About this exercise:
If a line below contains the string "accz", return that line.
* * *
/-- What matrix operations do to the engine (R249, R252, R258, R265, R267, R277, R279, R282, R284, R285): a swap exchanges the planes, and the plane that becomes active is not
valid when it is sparse without metadata; a mode changes only while every row is clear; `mclr` clears the rows of its mask; `mtkc` empties the lists; `mclaim` saves the engine
and resets it; `mrel` without a claim changes nothing; `mstat.take` clears the sticky bits. -/
def Sys2Proof.Claims.MatrixEffects : Prop :=
  ∀ (s : State) (n : Nat) (o : TileOp) (y : XF) (b : Bool),
    let m := (s.site n).mx
    let r := mxRun n o none false s
    let u := (r.2.site n).mx
    (o.ins = .mswp y → r.1 = (0, o.psn) ∧ u.core.shadow = m.core.active ∧
      u.core.active = { m.core.shadow with valid := m.core.shadow.valid && (m.core.shadow.sparsity == 0 || m.core.shadow.metaOk) }) ∧
    (o.ins = .macc b y → (m.core.accz = true → r.1 = (1, o.psn) ∧ u.core = { m.core with anchored := b }) ∧
      (m.core.accz = false → r.1 = (0, true) ∧ u.core = m.core)) ∧
    (o.ins = .manc y → (m.core.accz = true → r.1 = (1, o.psn) ∧ u.core = { m.core with anchor := o.va.toInt }) ∧
      (m.core.accz = false → r.1 = (0, true) ∧ u.core = m.core)) ∧
    (o.ins = .mclr y → r.1 = (0, o.psn) ∧ ∀ k x, m.core.acc[k]? = some x →
      u.core.acc[k]? = some (if y.m.getLsbD 0 = false ∧ k < 64 ∨ y.m.getLsbD 0 = true ∧ o.va.getLsbD k = true then AccRow.cleared else x)) ∧
    (o.ins = .mtkc y → r.1 = (0, o.psn) ∧ u.core.topk = List.replicate 64 { pairs := [], poison := false } ∧ u.core.acc = m.core.acc) ∧
    (o.ins = .mclaim y → (m.claim = false → m.owner ≠ some 7 → r.1 = (o.vd, o.psn) ∧ u.claim = true ∧ u.core = MxCore.reset) ∧
      (m.claim = true ∨ m.owner = some 7 → r.1 = (o.vd, true) ∧ u.claim = m.claim ∧ u.core = m.core)) ∧
    (o.ins = .mrel y → (m.claim = false → r.1 = (o.vd, true) ∧ u.core = m.core) ∧
      (m.claim = true → u.claim = false ∧ (m.void = true → r.1 = (o.vd, o.psn) ∧ u.core = MxCore.reset))) ∧
    (o.ins = .mstat b y → r.1.1.toNat % 8 = ((r.1.1.toNat % 8) ||| m.sticky.toNat) ∧ r.1.2 = o.psn ∧ u.sticky = if b then 0 else m.sticky)

/-- Steps of the matrix engine, and the effects of its operations (R249 to R285). -/
def Obligations.MatrixEngine : Prop := Claims.MatrixEngineSteps ∧ Claims.MatrixEffects

/-- Elements that vector operations write (R168, R190 to R195, R203 to R205): integer sums, differences and products wrap, or saturate where SAT says so; bitwise functions work on codes; comparisons
write 1 or 0; a selection, a transposition and the fills write what their entries give. -/
def Obligations.VectorElements : Prop :=
  ∀ (x : XF) (v : VecIn) (r j : Nat), r < v.dD.rows → j < v.dD.cols →
    let w := x.ef.width
    let el (i : Instr) : Nat := (vecRun i v).img.code r j
    let a := v.A.code r j
    let b := v.B.code r j
    let m := v.A.code r j
    let k := v.B.code (if x.m.getLsbD 0 then 0 else r) (if x.m.getLsbD 1 then 0 else j)
    let p := codeInt x.ef m
    let q := codeInt x.ef k
    (x.ef.isInt = true → x.sat = false →
      ((el (.vadd x) : Nat) : Int) = (p + q) % 2 ^ w ∧ ((el (.vsub x) : Nat) : Int) = (p - q) % 2 ^ w ∧
      ((el (.vmul x) : Nat) : Int) = p * q % 2 ^ w ∧ ((el (.vneg x) : Nat) : Int) = -p % 2 ^ w) ∧
    (x.ef.isInt = true → x.sat = true →
      ((el (.vadd x) : Nat) : Int) = max x.ef.minInt (min x.ef.maxInt (p + q)) % 2 ^ w) ∧
    (x.ef.isInt = true → ((el (.vmin x) : Nat) : Int) = min p q % 2 ^ w ∧ ((el (.vmax x) : Nat) : Int) = max p q % 2 ^ w) ∧
    (∀ i < w, (el (.vlog .and x)).testBit i = (a.testBit i && b.testBit i) ∧ (el (.vlog .or x)).testBit i = (a.testBit i || b.testBit i) ∧
      (el (.vlog .xor x)).testBit i = (a.testBit i ^^ b.testBit i)) ∧
    (x.ef.isInt = true → (el (.vcmp .eq x) = if p = q then 1 else 0) ∧ (el (.vcmp .lt x) = if p < q then 1 else 0) ∧
      (el (.vcmp .le x) = if p ≤ q then 1 else 0)) ∧
    el (.vsel x) = (if v.C.code r j = 0 then b else a) ∧
    el (.vtrn x) = v.A.code j r ∧
    el (.vfill .const x) = v.a.toNat % 2 ^ w ∧ el (.vfill .iota x) = (r * v.dD.cols + j) % 2 ^ w ∧
    el (.vfill .cix x) = j % 2 ^ w ∧ el (.vfill .rix x) = r % 2 ^ w ∧
    el (.vbc x) = if x.m.getLsbD 0 then v.A.code r v.b.toNat else v.A.code v.b.toNat j

/-! ### The memory port -/

/-- A request stands in the queue as it was, in this phase. -/
def Sys2Proof.Claims.Stands (u : State) (r : MemReq) (p : ReqPhase) : Prop :=
  ∃ since, u.reqs.find? (·.id == r.id) = some { r with phase := p, since := since }

/-- MEM_TRANSLATE (R215 to R217, R219): a physical access needs no translation; for a load or store within one page of a context that is here, an extent that allows the access translates it,
an extent that does not makes it fail, and a page with no extent parks it and asks the pager for a walk; a request waits while an earlier one of its port is to be looked up (R216), and while 256 requests
are parked there (R216, R217). -/
def Sys2Proof.Claims.TranslationSteps : Prop :=
  ∀ (s : State) (r : MemReq) (m : MF) (store : Bool) (page : Nat) (k : CtxSlot),
    let n := r.who.site
    r.ins = (if store then .st m else .ld m) → s.reqs.find? (·.id == r.id) = some r → r.phase = .committed →
    (∀ q ∈ s.reqs, q.who.site = n → q.id < r.id → q.phase = .committed → q.unread = true) →
    (m.md.getLsbD 3 = true → ∃ u : State, exec (.memTranslate r.id) s = .next u ∧ Stands u r (.ready [])) ∧
    (m.md.getLsbD 3 = false → pagesOf r.ranges = [page] → s.slot? n r.who.ctx = some k → k.asid = r.who.asid →
      (∀ e, s.extent? n r.who.ctx page = some e →
        ((if store then e.2.w else e.2.r) = true → ∃ u : State, exec (.memTranslate r.id) s = .next u ∧
          Stands u r (.ready [{ vpn := page, typ := e.2.typ, dev := e.2.dev, frame := e.2.frame + (page - e.2.vpn), r := e.2.r, w := e.2.w }])) ∧
        ((if store then e.2.w else e.2.r) = false → ∃ u : State, exec (.memTranslate r.id) s = .next u ∧ ∀ q ∈ u.reqs, q.id ≠ r.id)) ∧
      (s.extent? n r.who.ctx page = none → s.parkedReqs n < 256 → ∃ u : State, exec (.memTranslate r.id) s = .next u ∧ Stands u r (.parked [page] false) ∧
        (n, r.who.asid, r.who.ctx, page) ∈ u.pager.walks) ∧
      (s.extent? n r.who.ctx page = none → 256 ≤ s.parkedReqs n → exec (.memTranslate r.id) s = .next s))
* * *
Answer to this task:
    (o.ins = .macc b y → (m.core.accz = true → r.1 = (1, o.psn) ∧ u.core = { m.core with anchored := b }) ∧
      (m.core.accz = false → r.1 = (0, true) ∧ u.core = m.core)) ∧
    (o.ins = .manc y → (m.core.accz = true → r.1 = (1, o.psn) ∧ u.core = { m.core with anchor := o.va.toInt }) ∧
      (m.core.accz = false → r.1 = (0, true) ∧ u.core = m.core)) ∧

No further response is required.